Ощущение причастности микрокосма к макрокосму как основное содержание стихотворения содержит глубинный непостижимый смысл, который можно постичь только через метафизический язык символа. Причастность микрокосма к макрокосму свидетельствует не о том, что «есть» мир, а о том, что он – мир – значит для живущего в нем существа. Переходное мгновение – это момент экзистенциального пробуждения, когда, как сказал Шпенглер, «что-то обрывается для нас между некой точкой «здесь» и некой точкой «там» [6: 324]. «На стоге сена ночью южной / Лицом ко тверди я лежал...» – это точка «здесь», пространство бытия лирического субъекта. «Хор светил, живой и дружный, / Кругом раскинувшись, дрожал» – пространство чужое, параллельное земному, точка «там», которая переживается.
Ощущение лирическим субъектом
Образ бездны в подобной художественной интерпретации присутствует и в стихотворении «Как нежишь ты, серебряная ночь...» (1865(?)):
Мой дух, о ночь, как падший серафим,
Признал родство с нетленной жизнью звездной
И, окрылен дыханием твоим,
Готов лететь над этой тайной бездной.
Основным мотивом обоих стихотворений является мотив ночного неба, который можно осмыслить через архетипический комплекс моря, описанный В.Н. Топоровым, поскольку небо, как и море, можно характеризовать как «колыхательно-колебательную стихию», сохранившую память о праистоках, что было в первобытном человеке, в котором, как и в ребенке, выступает некое внутреннее переживание, связанное с рождением «Я». Это внутреннее переживание в стихотворении «На стоге сена ночью южной...» выражено мифологической парадигмой: «И я, как первый житель рая, / Один в лицо увидел ночь».

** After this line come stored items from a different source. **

-- ==== Sys2Proof/Laws/XlatFamilyFrames.lean ====
section
/-! SUPPORT. For each function of Machine/XlatFamily.lean over the state: the part of the state outside which it changes
nothing (`…_within`), and the register fields that it may write (`…_regs`). -/

namespace Sys2Proof.Machine

set_option maxRecDepth 4000

theorem pick_800000000000000000000000000000000000000000000 (s t : State) : State.pick 0x800000000000000000000000000000000000000000000 s t = { s with
    xlat := { s.xlat with moves := t.xlat.moves } } := rfl

theorem putMove_within (s : State) (m : Move) : Within
    0x800000000000000000000000000000000000000000000 s (@State.putMove s m) := by
  unfold State.putMove
  repeat' (first
      | with_reducible apply Within.rfl
      | fail_if_no_progress with_reducible apply Within.upd (by rw [pick_800000000000000000000000000000000000000000000]))

theorem degrade_within (s : State) (sbn : Nat) (stripe : Nat) : Within
    0x8000000000000000000000000000000000000000000 s (@State.degrade s sbn stripe) := by
  unfold State.degrade
  repeat' (first
      | extract_lets
      | with_reducible apply Within.ite <;> intro _
      | with_reducible apply Within.rfl
      | (with_reducible apply Within.on (m := 0x8000000000000000000000000000000000000000000) (setBlock_within _ _ _) (by decide)))

theorem pick_800000000000000000fffffe000200000000200000000000000000000000000002 (s t : State) : State.pick 0x800000000000000000fffffe000200000000200000000000000000000000000002 s t = { s with
    regs := t.regs, merge := { s.merge with entries := t.merge.entries }, pages := t.pages, xlat := t.xlat,
    telem := { s.telem with counts := t.telem.counts } } := rfl

theorem liftFailed_within (s : State) (m : Move) (pages : List
    MPage) (k : Nat) (t : State) (ht : (@State.liftFailed s m pages k) = some t) :
    Within 0x800000000000000000fffffe000200000000200000000000000000000000000002 s t := by
  unfold State.liftFailed at ht
  extract_lets at ht
  split at ht
  · simp only [Option.some.injEq] at ht; subst ht
    repeat' (first
        | extract_lets
        | with_reducible apply Within.rfl
        | fail_if_no_progress with_reducible apply Within.upd (by rw [pick_800000000000000000fffffe000200000000200000000000000000000000000002]))
  · split at ht
    · cases ht
    · split at ht
      · rename_i u dst _ h
        simp only [Option.some.injEq] at ht
        subst ht
        refine Within.on (m := 0x800000000000000000fffffe000200000000200000000000000000000000000002) (t := u) ?_ (Nat.or_self _) (Within.on (nextPoolPage_within _ _ _ _ h) (by decide) (Within.upd (by rw [pick_800000000000000000fffffe000200000000200000000000000000000000000002]) Within.rfl))
        repeat' (first
            | extract_lets
            | with_reducible apply Within.rfl
            | (with_reducible apply Within.on (m := 0x800000000000000000fffffe000200000000200000000000000000000000000002) (takeSeq_within _) (by decide))
            | (with_reducible apply Within.on (m := 0x800000000000000000fffffe000200000000200000000000000000000000000002) (setFluid_within _ _ _ _) (by decide))
            | (with_reducible apply Within.on (m := 0x800000000000000000fffffe000200000000200000000000000000000000000002) (programPage_within _ _ _) (by decide)))
      · cases ht

theorem liftFailed_regs (s : State) (m : Move) (pages : List
    MPage) (k : Nat) (t : State) (ht : (@State.liftFailed s m pages k) = some t)
    {ks : List Field} (h1 : Reg.TELEM_BLK_OVF_OVF ∈ ks) (h2 : Reg.XLAT_COLD_COUNT_BLOCKS ∈ ks) (h3 :
    Reg.XLAT_HOT_COUNT_BLOCKS ∈ ks) (h4 : Reg.XLAT_LIFTED_PAGES ∈ ks) (h5 : Reg.XLAT_MOVES_ACTIVE ∈ ks) (h6 :
    Reg.XLAT_MOVES_QUEUED ∈ ks) (h7 : Reg.XLAT_POOL_STATUS_FREE ∈ ks) : onlyRegs ks s t := by
  unfold State.liftFailed at ht
  repeat' (first | extract_lets at ht | (cases ht; done) | (simp only [Option.some.injEq, Prod.mk.injEq] at ht; obtain ⟨ht, -⟩ := ht; subst ht) | (simp only [Option.some.injEq] at ht; subst ht) | split at ht)
  all_goals repeat' (first
      | (with_reducible apply onlyRegs.rfl)
      | extract_lets
      | (with_reducible assumption)
      | (with_reducible exact List.mem_cons_self)
      | (with_reducible apply List.mem_cons_of_mem)
      | (with_reducible apply onlyRegs.keep (nextPoolPage_within _ _ _ _ (by assumption)) (by decide))
      | (with_reducible apply onlyRegs.keep (takeSeq_within _) (by decide))
      | (with_reducible apply onlyRegs.on (setFluid_regs _ _ _ _ ?_ ?_ ?_ ?_ ?_ ?_))
      | (with_reducible apply onlyRegs.on (programPage_regs _ _ _ ?_))
      | fail_if_no_progress with_reducible apply onlyRegs.upd)

theorem liftAllFailed_within (s : State) (m : Move) (pages : List
    MPage) (x3 : List Nat) (t : State) (ht : (@State.liftAllFailed s m pages x3) =
    some t) : Within 0x800000000000000000fffffe000200000000200000000000000000000000000002 s t := by
  induction x3 generalizing s with
  | nil => simp only [State.liftAllFailed, Option.some.injEq] at ht; subst ht; exact Within.rfl
  | cons k r ih =>
    simp only [State.liftAllFailed] at ht
    split at ht
    · rename_i u h
      exact Within.on (ih _ ht) (Nat.or_self _) (Within.on (liftFailed_within _ _ _ _ _ h) (by decide) Within.rfl)
    · cases ht

theorem liftAllFailed_regs (s : State) (m : Move) (pages : List
    MPage) (x3 : List Nat) (t : State) (ht : (@State.liftAllFailed s m pages x3) =
    some t) {ks : List Field} (h1 : Reg.TELEM_BLK_OVF_OVF ∈ ks) (h2 : Reg.XLAT_COLD_COUNT_BLOCKS ∈ ks) (h3 :
    Reg.XLAT_HOT_COUNT_BLOCKS ∈ ks) (h4 : Reg.XLAT_LIFTED_PAGES ∈ ks) (h5 : Reg.XLAT_MOVES_ACTIVE ∈ ks) (h6 :
    Reg.XLAT_MOVES_QUEUED ∈ ks) (h7 : Reg.XLAT_POOL_STATUS_FREE ∈ ks) : onlyRegs ks s t := by
  induction x3 generalizing s with
  | nil => simp only [State.liftAllFailed, Option.some.injEq] at ht; subst ht; exact onlyRegs.rfl
  | cons k r ih =>
    simp only [State.liftAllFailed] at ht
    split at ht
    · rename_i u h
      refine onlyRegs.on (ih _ ht) ?_
      repeat' (first
          | (with_reducible apply onlyRegs.rfl)
          | (with_reducible assumption)
          | (with_reducible exact List.mem_cons_self)
          | (with_reducible apply List.mem_cons_of_mem)
          | (with_reducible apply onlyRegs.on (liftFailed_regs _ _ _ _ _ (by assumption) ?_ ?_ ?_ ?_ ?_ ?_ ?_)))
    · cases ht

theorem pick_800000000000000000000808000200000000200000000000000000000000000002 (s t : State) : State.pick 0x800000000000000000000808000200000000200000000000000000000000000002 s t = { s with
    regs := t.regs, merge := { s.merge with entries := t.merge.entries }, pages := t.pages,
    xlat := { s.xlat with blocks := t.xlat.blocks, moves := t.xlat.moves },
    telem := { s.telem with counts := t.telem.counts } } := rfl

theorem commitStripe_within (s : State) (m : Move) (pages : List
    MPage) : Within 0x800000000000000000000808000200000000200000000000000000000000000002
    s (@State.commitStripe s m pages) := by
  unfold State.commitStripe
  repeat' (first
      | extract_lets
      | with_reducible apply Within.ite <;> intro _
      | with_reducible apply Within.rfl
      | (with_reducible apply Within.on (m := 0x800000000000000000000808000200000000200000000000000000000000000002) (programStripe_within _ _ _ _ _) (by decide))
      | (with_reducible apply Within.on (m := 0x800000000000000000000808000200000000200000000000000000000000000002) (degrade_within _ _ _) (by decide))
      | (with_reducible apply Within.on (m := 0x800000000000000000000808000200000000200000000000000000000000000002) (putMove_within _ _) (by decide))
      | (with_reducible apply Within.on (m := 0x800000000000000000000808000200000000200000000000000000000000000002) (tele_within _ _ _ _ _) (by decide))
      | (with_reducible apply Within.on (m := 0x800000000000000000000808000200000000200000000000000000000000000002) (drainVerified_within _ _) (by decide))
      | (with_reducible apply Within.foldl; intro t x))

theorem commitStripe_regs (s : State) (m : Move) (pages : List
    MPage) {ks : List Field} (h1 : Reg.MERGE_DRAIN_CNT ∈ ks) (h2 : Reg.MERGE_PARTIAL_LINES ∈ ks) (h3
    : Reg.MERGE_SETTLING_LINES ∈ ks) (h4 : Reg.MERGE_STATUS_DIRTY ∈ ks) (h5 : Reg.MERGE_STATUS_LIMIT ∈ ks) (h6 :
    Reg.TELEM_BLK_OVF_OVF ∈ ks) (h7 : Reg.XLAT_PINNED_LINES ∈ ks) : onlyRegs ks s (@State.commitStripe
    s m pages) := by
  unfold State.commitStripe
  repeat' (first
      | (with_reducible apply onlyRegs.rfl)
      | extract_lets
      | (with_reducible assumption)
      | (with_reducible exact List.mem_cons_self)
      | (with_reducible apply List.mem_cons_of_mem)
      | (with_reducible apply onlyRegs.ite <;> intro _)
      | (with_reducible apply onlyRegs.on (programStripe_regs _ _ _ _ _ ?_))
      | (with_reducible apply onlyRegs.keep (degrade_within _ _ _) (by decide))
      | (with_reducible apply onlyRegs.keep (putMove_within _ _) (by decide))
      | (with_reducible apply onlyRegs.on (tele_regs _ _ _ _ _ ?_))
      | (with_reducible apply onlyRegs.on (drainVerified_regs _ _ ?_ ?_ ?_ ?_ ?_ ?_))
      | (with_reducible apply onlyRegs.foldl; intro t x))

Перед взором лирического субъекта, как перед взором «первого жителя рая», вырисовывается картина ночного неба как мир упорядоченных, «осмысленных» протяженностей:
И хор светил, живой и дружный,
Кругом раскинувшись, дрожал.
Эмоциональным переживанием этого ночного неба как мира протяженностей становится ощущение непреложной противоположности этого внешнего мира собственному внутреннему миру, выражающегося во внезапно осознанном чувстве одиночества, пробуждающего прачувство тоски, в котором – прачувство пространства, связанного с актом рождения. Это и есть тоска «первого жителя рая», которая экзистенциальна по своему содержанию: постижение протяженности мироздания как ощущение тоски перед вечным таинством мироздания: «И с замираньем и смятеньем / Я взором мерил глубину».

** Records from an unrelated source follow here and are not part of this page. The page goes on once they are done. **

theorem pick_8000400000000000035cff3e00020000000020000030003cc00000000000000002 (s t : State) : State.pick 0x8000400000000000035cff3e00020000000020000030003cc00000000000000002 s t = { s with
    regs := t.regs,
    chron := { s.chron with
      perm := t.chron.perm, ring := t.chron.ring, buffer := t.chron.buffer, nextSerial := t.chron.nextSerial,
      runs := t.chron.runs, dropped := t.chron.dropped },
    prot := { s.prot with lineCounters := t.prot.lineCounters, dirtyNodes := t.prot.dirtyNodes },
    merge := { s.merge with entries := t.merge.entries }, pages := t.pages,
    xlat := { s.xlat with
      tracts := t.xlat.tracts, fluid := t.xlat.fluid, blocks := t.xlat.blocks, valid := t.xlat.valid,
      opens := t.xlat.opens, precondQ := t.xlat.precondQ, seq := t.xlat.seq, sbe := t.xlat.sbe,
      moves := t.xlat.moves, moveQ := t.xlat.moveQ, copies := t.xlat.copies, settles := t.xlat.settles,
      gather := t.xlat.gather, failedSlots := t.xlat.failedSlots, badParity := t.xlat.badParity,
      evac := t.xlat.evac, again := t.xlat.again },
    err := { s.err with poison := t.err.poison, poisonLost := t.err.poisonLost },
    shelf := { s.shelf with stepDue := t.shelf.stepDue }, telem := { s.telem with counts := t.telem.counts } } := rfl

theorem rebuild_within (s : State) : Within
    0x8000400000000000035cff3e00020000000020000030003cc00000000000000002 s
    (@State.rebuild s) := by
  unfold State.rebuild
  repeat' (first
      | extract_lets
      | with_reducible apply Within.rfl
      | (with_reducible apply Within.on (m := 0x8000400000000000035cff3e00020000000020000030003cc00000000000000002) (setBit_within _ _ _ _ _) (by decide))
      | (with_reducible apply Within.on (m := 0x8000400000000000035cff3e00020000000020000030003cc00000000000000002) (blockFromTags_within _ _) (by decide))
      | (with_reducible apply Within.on (m := 0x8000400000000000035cff3e00020000000020000030003cc00000000000000002) (timeFrom_within _ _) (by decide))
      | (with_reducible apply Within.on (m := 0x8000400000000000035cff3e00020000000020000030003cc00000000000000002) (countersFrom_within _ _) (by decide))
      | (with_reducible apply Within.on (m := 0x8000400000000000035cff3e00020000000020000030003cc00000000000000002) (homeTract_within _ _ _) (by decide))
      | (with_reducible apply Within.on (m := 0x8000400000000000035cff3e00020000000020000030003cc00000000000000002) (workspace_within _) (by decide))
      | (with_reducible apply Within.on (m := 0x8000400000000000035cff3e00020000000020000030003cc00000000000000002) (placeCands_within _ _) (by decide))
      | (with_reducible apply Within.on (m := 0x8000400000000000035cff3e00020000000020000030003cc00000000000000002) (unclaimed_within _ _) (by decide))
      | (with_reducible apply Within.on (m := 0x8000400000000000035cff3e00020000000020000030003cc00000000000000002) (poolCounts_within _) (by decide))
      | (with_reducible apply Within.on (m := 0x8000400000000000035cff3e00020000000020000030003cc00000000000000002) (evacFrom_within _) (by decide))
      | (with_reducible apply Within.on (m := 0x8000400000000000035cff3e00020000000020000030003cc00000000000000002) (resumeMoves_within _) (by decide))
      | (with_reducible apply Within.on (m := 0x8000400000000000035cff3e00020000000020000030003cc00000000000000002) (foundMoves_within _) (by decide))
      | (with_reducible apply Within.foldl; intro t x)
      | fail_if_no_progress with_reducible apply Within.upd (by rw [pick_8000400000000000035cff3e00020000000020000030003cc00000000000000002]))

theorem rebuild_regs (s : State) {ks : List Field} (h1 : Reg.CHAN_G_EVAC_STATUS_ACTIVE ∈ ks) (h2 :
    Reg.CHAN_G_EVAC_STATUS_REMAINING ∈ ks) (h3 : Reg.CHRON_DROP_CNT ∈ ks) (h4 : Reg.CHRON_REPEAT_CNT ∈ ks) (h5 :
    Reg.ERR_HEALTH_EVENT_POISON_FULL ∈ ks) (h6 : Reg.ERR_POISON_LIST_OVERFLOW ∈ ks) (h7 : Reg.ERR_POISON_LIST_RECORDS
    ∈ ks) (h8 : Reg.MERGE_DRAIN_CNT ∈ ks) (h9 : Reg.MERGE_PARTIAL_LINES ∈ ks) (h10 : Reg.MERGE_SETTLING_LINES ∈ ks)
    (h11 : Reg.MERGE_STATUS_DIRTY ∈ ks) (h12 : Reg.MERGE_STATUS_LIMIT ∈ ks) (h13 : Reg.PROT_INTEG_DIRTY_LINES ∈ ks)
    (h14 : Reg.TELEM_BLK_OVF_OVF ∈ ks) (h15 : Reg.XLAT_COLD_COUNT_BLOCKS ∈ ks) (h16 : Reg.XLAT_EQ_SEQ_CNT ∈ ks) (h17 :
    Reg.XLAT_HOT_COUNT_BLOCKS ∈ ks) (h18 : Reg.XLAT_LIFTED_PAGES ∈ ks) (h19 : Reg.XLAT_MOVES_ACTIVE ∈ ks) (h20 :
    Reg.XLAT_MOVES_QUEUED ∈ ks) (h21 : Reg.XLAT_PINNED_LINES ∈ ks) (h22 : Reg.XLAT_POOL_STATUS_FREE ∈ ks) (h23 :
    Reg.XLAT_REBUILD_RECON ∈ ks) (h24 : Reg.XLAT_REBUILD_RESUMED ∈ ks) (h25 : Reg.XLAT_RELOC_CNT ∈ ks) : onlyRegs ks s
    (@State.rebuild s) := by
  unfold State.rebuild
  repeat' (first
      | (with_reducible apply onlyRegs.rfl)
      | extract_lets
      | (with_reducible assumption)
      | (with_reducible exact List.mem_cons_self)
      | (with_reducible apply List.mem_cons_of_mem)
      | (with_reducible apply onlyRegs.on (setBit_regs _ _ _ _ _ ?_))
      | (with_reducible apply onlyRegs.keep (blockFromTags_within _ _) (by decide))
      | (with_reducible apply onlyRegs.keep (timeFrom_within _ _) (by decide))
      | (with_reducible apply onlyRegs.keep (countersFrom_within _ _) (by decide))
      | (with_reducible apply onlyRegs.on (homeTract_regs _ _ _ ?_ ?_))
      | (with_reducible apply onlyRegs.on (workspace_regs _ ?_ ?_ ?_))
      | (with_reducible apply onlyRegs.on (placeCands_regs _ _ ?_ ?_ ?_ ?_ ?_ ?_ ?_ ?_ ?_))
      | (with_reducible apply onlyRegs.keep (unclaimed_within _ _) (by decide))
      | (with_reducible apply onlyRegs.on (poolCounts_regs _ ?_ ?_ ?_ ?_ ?_ ?_))
      | (with_reducible apply onlyRegs.on (evacFrom_regs _ ?_ ?_))
      | (with_reducible apply onlyRegs.on (resumeMoves_regs _ ?_ ?_ ?_ ?_ ?_ ?_ ?_ ?_ ?_ ?_ ?_ ?_ ?_ ?_ ?_ ?_ ?_ ?_))
      | (with_reducible apply onlyRegs.on (foundMoves_regs _ ?_))
      | (with_reducible apply onlyRegs.foldl; intro t x)
      | fail_if_no_progress with_reducible apply onlyRegs.upd)

end Sys2Proof.Machine
end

Зрительное постижение пространства, протяженности мироздания не просто определяет время, оно (у Фета мгновенье) поглощается пространством: «Я взором мерил глубину, / В котором с каждым я мгновеньем / Все невозвратнее тону». Результатом зрительной игры с пространством становится ощущение тоски как реакция на постижение пространства, протяженности. Символический образ бездны («Над этой бездной я повис») и является художественным выражением единства времени и пространства в ощущении тоски перед тем неуловимым Ничто, в котором время, рожденное пространством, поглощается этим пространством.
Таким образом, через экзистенциальное ощущение тоски Фет выразил мировой страх, который Шпенглером определяется как «наиболее творческое из всех прачувствований», «ему обязан человек самыми зрелыми и глубокими формами и ликами не только своей сознательной внутренней жизни, но и ее отражения в бесчисленных образованиях внешней культуры». Этот страх, по мнению Шпенглера, проходит «сквозь язык форм каждого подлинного творения искусства, каждой прочувствованной философии, каждого значительного деяния...» [6: 233].